The wheelchair warrior fighting for the disabled

Karin Elharrar has some revolutionary ideas about special needs education in Israel and is not afraid to shout about them, as she tells Stephen Oryszczuk

Karin Elharrar in the Knesset

Get rid of them. Get rid of Israel’s special needs schools. All of them. And don’t build any new ones, no matter how good or how specialised. That’s the immediate and unapologetic answer from wheelchair-bound Israeli parliamentarian Karin Elharrar when asked what she’d do if she were Israeli prime minister for a day.

Why? Why would this champion of rights for the disabled want to rid Israel’s disabled children of their specialist support structure? Has this 38-year old lawyer-turned-politician with muscular dystrophy gone mad?

A meeting in London this month reveals she is far from it. Instead, Elharrar is on a mission to revolutionise special needs education by integrating Israel’s less able children into the country’s mainstream school system. It is an aim supported actively by the Malki Foundation, which helps families of Israeli children with special needs.

“There are 65,000 severely disabled children in Israel,” says Debbie Fishman, Malki’s head honcho. “They need to live with honour and dignity, not get shoved into an institution, which is what gets done in Israel a lot.”

Shoved into an institution? “They’re not units in a mainstream school, they’re separate institutions, in the corner of a city, off to one side,” Elharrar explains. “It’s out of sight, out of mind,” Fishman echoes.

“Israel’s is an old way of thinking,” agrees Malki Foundation UK chief James Harari. “It’s a case of put them together, get them out of the way, in the middle of nowhere, and get on with your life.”

This all sounds very different from Britain’s more integrated society, but can institutions dedicated to meeting the needs of disabled children be such a bad thing? Headteachers of mainstream Israeli schools recommend them to parents “with some reason,” Elharrar admits. “They say they’ll find all the therapists needed in one setting. But we can do it better another way, by bringing the therapy to the general schools.”

Currently, the state pays NIS 1,500 per week for Israel’s disabled children to attend these institutions, but this is akin to “babysitting,” Harari says. In addition, the state pays for one session of therapy per week, plus carers and shuttle buses but, Fishman argues: “It’s not enough. These are children who need one session per day, not one per week. They need individual plans. That’s where we try to help.”

Why, if the state pays for the basic support needed, is it so important to integrate disabled and mainstream kids?
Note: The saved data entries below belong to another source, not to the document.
/-- What a lane's branch comes to once its target is read: the checks of the target, then the link and the position. -/
theorem branchTo_eq {s u : State} {f : Fields} {c p : Nat} {x : Pass} {target : Lane → Except LaneFail DWord} (link : Bool) {k : Nat}
    {a : DWord} (hcur : s.curPass = some (c, p, x)) (ha : target (x.lane c k) = .ok a) :
    branchTo s f target link u (x.lane c k) = (checkSuccessor a).map (fun a =>
      u.setThr c k (branched f (fallThrough x.clause x.body) a link ((x.lane c k).regs u) (u.thr c k))) := by
  simp only [branchTo, ha, Pass.lane_ft hcur, bind, Except.bind]
  cases checkSuccessor a with
  | error e => rfl
  | ok b =>
    simp only [Except.map, State.succeed_eq, branched]
    cases link <;> exact congrArg Except.ok (by rw [show (x.lane c k).core = c from rfl, show (x.lane c k).slot = k from rfl,
      State.setThr_setThr, State.thr_setThr_self]; rfl)

/-- The fault of a lane at a branch to `a`: that of a bad target which it takes. -/
def branchFault (s : State) (f : Fields) (c : Nat) (a : Nat → DWord) (k : Nat) : Option FaultInfo :=
  if (s.thr c k).holds f.guard && (decide ((a k).toNat % 32 ≠ 0) || !canonical (a k).toNat) then some (badSuccessor (a k)) else none

theorem branchFault_eq_none {s : State} {f : Fields} {c k : Nat} {a : Nat → DWord} : branchFault s f c a k = none
    ↔ ((s.thr c k).holds f.guard = true → (a k).toNat % 32 = 0 ∧ canonical (a k).toNat = true) := by
  unfold branchFault
  cases (s.thr c k).holds f.guard <;> cases canonical (a k).toNat <;> by_cases h : (a k).toNat % 32 = 0 <;> simp [h]

theorem branchFault_eq_some {s : State} {f : Fields} {c k : Nat} {a : Nat → DWord} {i : FaultInfo} (h : branchFault s f c a k = some i) :
    (s.thr c k).holds f.guard = true ∧ ¬ ((a k).toNat % 32 = 0 ∧ canonical (a k).toNat = true) ∧ i = badSuccessor (a k) := by
  have hne : ¬ branchFault s f c a k = none := by rw [h]; exact nofun
  rw [branchFault_eq_none, Classical.not_imp] at hne
  obtain ⟨hholds, hbad⟩ := hne
  refine ⟨hholds, hbad, ?_⟩
  unfold branchFault at h
  split at h
  · exact (Option.some.inj h).symm
  · exact nomatch h

/-- What the turns of a branch keep: the cores, and every thread's predicates. -/
structure BranchKeeps (s u : State) (c : Nat) : Prop where
  cores : u.cores = s.cores
  preds : ∀ k, (u.thr c k).preds = (s.thr c k).preds

namespace BranchKeeps
variable {s u : State} {c : Nat}

theorem setThr (h : BranchKeeps s u c) {k : Nat} {th : Thread} (hth : th.preds = (u.thr c k).preds) : BranchKeeps s (u.setThr c k th) c := by
  refine ⟨h.cores, fun j => ?_⟩
  by_cases e : j = k
  · rw [e, State.thr_setThr_self, hth, h.preds]
  · rw [State.thr_setThr_ne _ _ _ e, h.preds]

theorem holds (h : BranchKeeps s u c) (g : Guard) (k : Nat) : (u.thr c k).holds g = (s.thr c k).holds g := by
  rw [Thread.holds, Thread.holds, h.preds]

end BranchKeeps

section
variable {s : State} {f : Fields} {c p : Nat} {x : Pass} {a : Nat → DWord} {ts : List (Nat × OpKind × Operand)}
  {target : Lane → Except LaneFail DWord} (link : Bool) (hcur : s.curPass = some (c, p, x))
  (hcheck : ∀ k ∈ x.slots, (x.lane c k).check s ts = .ok ())
  (htarget : ∀ k ∈ x.slots, (s.thr c k).holds f.guard = true → target (x.lane c k) = .ok (a k))
include hcur hcheck htarget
Elharrar says research shows integration is needed from an early age, four or five, “to lead the child to be more independent, more able to integrate in labour, but this isn’t happening,” and the effects are evidenced by those who emerge from the institutions aged 21, unable to socialise or to work.

“They’re just left, neglected. Most don’t have friends. We have this ‘not in my backyard’ mentality in Israel. People are not even ashamed to admit it. They don’t want people with disabilities near, because the value of the neighbourhood would go down.”
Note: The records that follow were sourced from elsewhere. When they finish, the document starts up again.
-- ==== Sys2Proof/Machine/Flags.lean ====
section
/-! DEFINITION. Derived conditions: what the manual says "is not stored" but follows the state from
moment to moment. LEVEL and the notification sources (06 R118, R119; 01 R15; 04 R77), pending, claimable
and IRQ# (07 R134, R140, R142), eligibility (04 R68), validity of a descriptor copy (02 R25), the busy
tests of the tables, and the fields of a target entry. -/

namespace Sys2Proof.Machine

-- Result queues

/-- Occupancy O of a queue (06 6.1). -/
def Queue.occupancy (q : Queue) : Nat := q.records.length

/-- Occupancy plus reservations below the quota (06 R107, R111). -/
def Queue.hasRoom (q : Queue) : Bool := decide (q.occupancy + q.resv < q.quota)

/-- LEVEL of a queue (06 R118). -/
def Queue.level (q : Queue) : Bool :=
  q.threshold != 0 && decide (q.threshold.toNat ≤ q.occupancy)

/-- The sum of the quotas of all queues (06 R105). -/
def quotaSum (s : State) : Nat := (allQueues.map fun q => (s.queue q).quota).sum

-- Notification sources (07 7.1)

/-- LEVEL_q, LOST_q and ERR_q active (06 R119), as a count of 0 to 3. -/
def queueSources (q : Queue) : Nat :=
  bitVal (q.level && q.levelEn) + bitVal (q.lost && q.lostEn) + bitVal (q.err && q.errEn)

/-- MISS_s active (01 R15). -/
def missActive (e : TrigEntry) : Bool := e.missLatch && e.missNotify

/-- HALT_p active (04 R77). -/
def haltActive (p : PortRec) : Bool := p.state == .halted && p.haltNotify

/-- The number of active sources feeding group `g`, 0-48 (07 R131, R135). -/
def activeSources (s : State) (g : GroupId) : Nat :=
  (allQueues.map fun q => if (s.queue q).group = g then queueSources (s.queue q) else 0).sum
  + (allSources.map fun n =>
      if (s.trigger n).group = g then bitVal (missActive (s.trigger n)) else 0).sum
  + (allPorts.map fun p => if (s.port p).group = g then bitVal (haltActive (s.port p)) else 0).sum

/-- Group `g` is pending (07 R134). -/
def pendingGroup (s : State) (g : GroupId) : Bool :=
  (s.group g).enable && decide (0 < activeSources s g)

/-- Group `g` stands on the in-service stack (07 R149). -/
def inService (s : State) (g : GroupId) : Bool := s.stack.any fun e => e.group == g

/-- An entry claimed as HIGH stands on the stack (07 R140). -/
def highInService (s : State) : Bool := s.stack.any fun e => e.tier == .high

/-- Group `g` is claimable (07 R140). -/
def claimable (s : State) (g : GroupId) : Bool :=
  pendingGroup s g && !inService s g && s.nen &&
    (match (s.group g).tier with
      | .high => !highInService s
      | .low => s.nlow && s.stack.isEmpty)

/-- Group `a` comes before group `b` in the choice of the best claimable group (07 R141): HIGH before
LOW, then the lower rank, then the lower number. -/
def better (s : State) (a b : GroupId) : Bool :=
  let ta := groupTierCode (s.group a).tier
  let tb := groupTierCode (s.group b).tier
  if ta ≠ tb then decide (tb < ta)
  else if (s.group a).rank ≠ (s.group b).rank then decide ((s.group a).rank < (s.group b).rank)
  else decide (a < b)

/-- The better of a group and a choice made so far. -/
def pickBetter (s : State) (best : Option GroupId) (g : GroupId) : Option GroupId :=
  match best with
  | none => some g
  | some b => if better s g b then some g else some b

/-- The best claimable group, if any group is claimable (07 R141). -/
def bestClaimable (s : State) : Option GroupId :=
  (allGroups.filter fun g => claimable s g).foldl (pickBetter s) none

/-- Some group is claimable: the IRQ state of STATUS, and IRQ# asserted (07 R142). -/
def irqState (s : State) : Bool := allGroups.any fun g => claimable s g

/-- Some port is HALTED (09 R166). -/
def anyHalted (s : State) : Bool := allPorts.any fun p => (s.port p).state == .halted

-- Target entries (10 R180, table 2)

/-- Byte `k` of target entry `t`. -/
def targetByte (m : Mem) (t : TargetId) (k : Nat) : Byte := memRead m (8 * t.val + k)

def targetEnable (m : Mem) (t : TargetId) : Bool := bitOf (targetByte m t 0) 0
def targetPort (m : Mem) (t : TargetId) : Port := Fin.ofNat 4 (bitsOf (targetByte m t 0) 1 2)
def targetSelect (m : Mem) (t : TargetId) : Bool := bitOf (targetByte m t 0) 3
def targetDivider (m : Mem) (t : TargetId) : BitVec 3 := (targetByte m t 1).setWidth 3
def targetMode (m : Mem) (t : TargetId) : SerialMode := serialModeOf (bitsOf (targetByte m t 1) 4 2)
def targetDelayed (m : Mem) (t : TargetId) : Bool := bitOf (targetByte m t 1) 6
def targetLsbFirst (m : Mem) (t : TargetId) : Bool := bitOf (targetByte m t 1) 7
def targetFill (m : Mem) (t : TargetId) : Byte := targetByte m t 2
def targetReadyLow (m : Mem) (t : TargetId) : Bool := bitOf (targetByte m t 3) 0
def targetGap (m : Mem) (t : TargetId) : Nat := (targetByte m t 4).toNat

/-- Another enabled target than `t` names port `p` and select `sel` (05 R84). -/
def selectTaken (m : Mem) (t : TargetId) (p : Port) (sel : Bool) : Bool :=
  (List.finRange 8).any fun u : TargetId =>
    u != t && targetEnable m u && targetPort m u == p && targetSelect m u == sel

-- Runs and ports

/-- The 8 bytes of descriptor `d` in the store, taken together (02 R22). -/
def fetchCopy (m : Mem) (d : DescId) : DescCopy :=
  Vector.ofFn fun k : Fin 8 => memRead m (8 * d.val + k.val)

/-- A descriptor copy is valid at this moment: none of the seven conditions of 02 R25 holds. -/
def copyValid (s : State) (c : DescCopy) : Bool :=
  targetEnable s.targets (copyTarget c)
  && decide (copyRxLen c ≤ 16)
  && decide (1 ≤ copyTxLen c + copyRxLen c) && decide (copyTxLen c + copyRxLen c ≤ 32)
  && decide (copyOffset c + copyTxLen c ≤ 512)
  && decide (copyRetries c ≤ 3)
  && !(copyAwait c && copyTimeout c == 0)
  && !(decide (0x80 ≤ (copyNext c).toNat) && decide ((copyNext c).toNat ≤ 0xFE))
  && (s.queue (copyQueue c)).quota != 0

/-- A queued run is eligible (04 R68): its copy's queue is LOSSY, or LOSSLESS with room. -/
def eligible (s : State) (n : Slot) : Bool :=
  let q := s.queue (copyQueue (s.run n).copy)
  q.policy == .lossy || q.hasRoom

/-- The copy of the run in slot `n` names queue `q`. -/
def names (s : State) (q : QueueId) (n : Slot) : Bool := copyQueue (s.run n).copy == q

/-- A run queued on port `p` names queue `q`: a change of `q` leads an IDLE `p` to a grant decision
(04 R69). -/
def waits (s : State) (q : QueueId) (p : Port) : Bool :=
  (s.port p).urgent.any (names s q) || (s.port p).normal.any (names s q)

/-- The tier queue of a port. -/
def PortRec.tierQueue (p : PortRec) : Tier → List Slot
  | .urgent => p.urgent
  | .normal => p.normal

/-- A port is OFF with both tier queues empty (05 R83). -/
def PortRec.offAndEmpty (p : PortRec) : Bool :=
  p.state == .off && p.urgent.isEmpty && p.normal.isEmpty

/-- A run is attached (03 R38: states ACTIVE and AWAITING). -/
def Run.isAttached (r : Run) : Bool := r.state == .active || r.state == .awaiting

/-- The lowest-numbered FREE slot (03 R39). -/
def lowestFree (s : State) : Option Slot := allSlots.find? fun n => (s.run n).state == .free

/-- The number of FREE slots, RUNFREE (03 R39). -/
def freeCount (s : State) : Nat := allSlots.countP fun n => (s.run n).state == .free

/-- A configuration byte of a trigger map entry may not be written: enabled or live runs (01 R8). -/
def TrigEntry.busy (e : TrigEntry) : Bool := e.enable || e.live != 0

/-- A selected edge (01 R2): the change to `level` is one the edge select names. -/
def selectedEdge (e : EdgeSelect) (level : Bool) : Bool :=
  match e with
  | .rising => level
  | .falling => !level
  | .both => true

end Sys2Proof.Machine
end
Elharrar, once a lawyer who worked on disability cases and now Knesset Member for Yesh Atid, says she could walk until she was 20, so wasn’t cast off as others are. These days, she admits to being “the annoying one who always gives speeches on the same subject,” but that’s fine – it’s why she entered politics.

There have been small successes, too. She managed to push through a law before summer recess dictating that all Israeli firms should recruit a percentage of disabled staff, but says the government would not agree to incentives, and “political compromise” meant the penalty for non compliance was “only symbolic”.

Is this symptomatic of a poor Israeli attitude towards the disabled? “No one will tell you it’s not important,” she says with a diplomatic sigh. “But when it comes to voting, to budgets, there are always other priorities.” Did Israel’s three bronze medals in the Paralympics not help? “The Olympics was a big festival in Israel, with all-day broadcasts, but the Paralympics had an hour, usually on an abandoned channel.”

Cultural or not, the obstacles are well known, they say. The quality of care, for which municipalities are partly responsible, “differs greatly between cities”. Special needs assistants are demotivated by “lousy pay and lots of responsibility”. Parents “have to fight for what they need”. Mainstream school teachers say they are “not trained” to teach children with special needs. Charities say co-ordination is “disorganised”. Problems abound.

Yet there are isolated examples of good practice. Aleh Negev, a special needs institution in the south, pioneered a model in which free dorms on-site entice mainstream students who then help out on campus, and in so doing mix with disabled children. In the world of work, the Aroma coffee chain is to employ someone with learning difficulties in every branch.

Could it change? Revolutions rarely happen without a nudge. In Israel, that prod will likely be traced back to Elharrar, who will go on campaigning as long as she’s able. “Integration is an understandable fear, but this is a society with a variety of people, in a variety of situations, and whatever we do, people with disabilities are here to stay,” she says. “You can’t pretend forever they are not here.”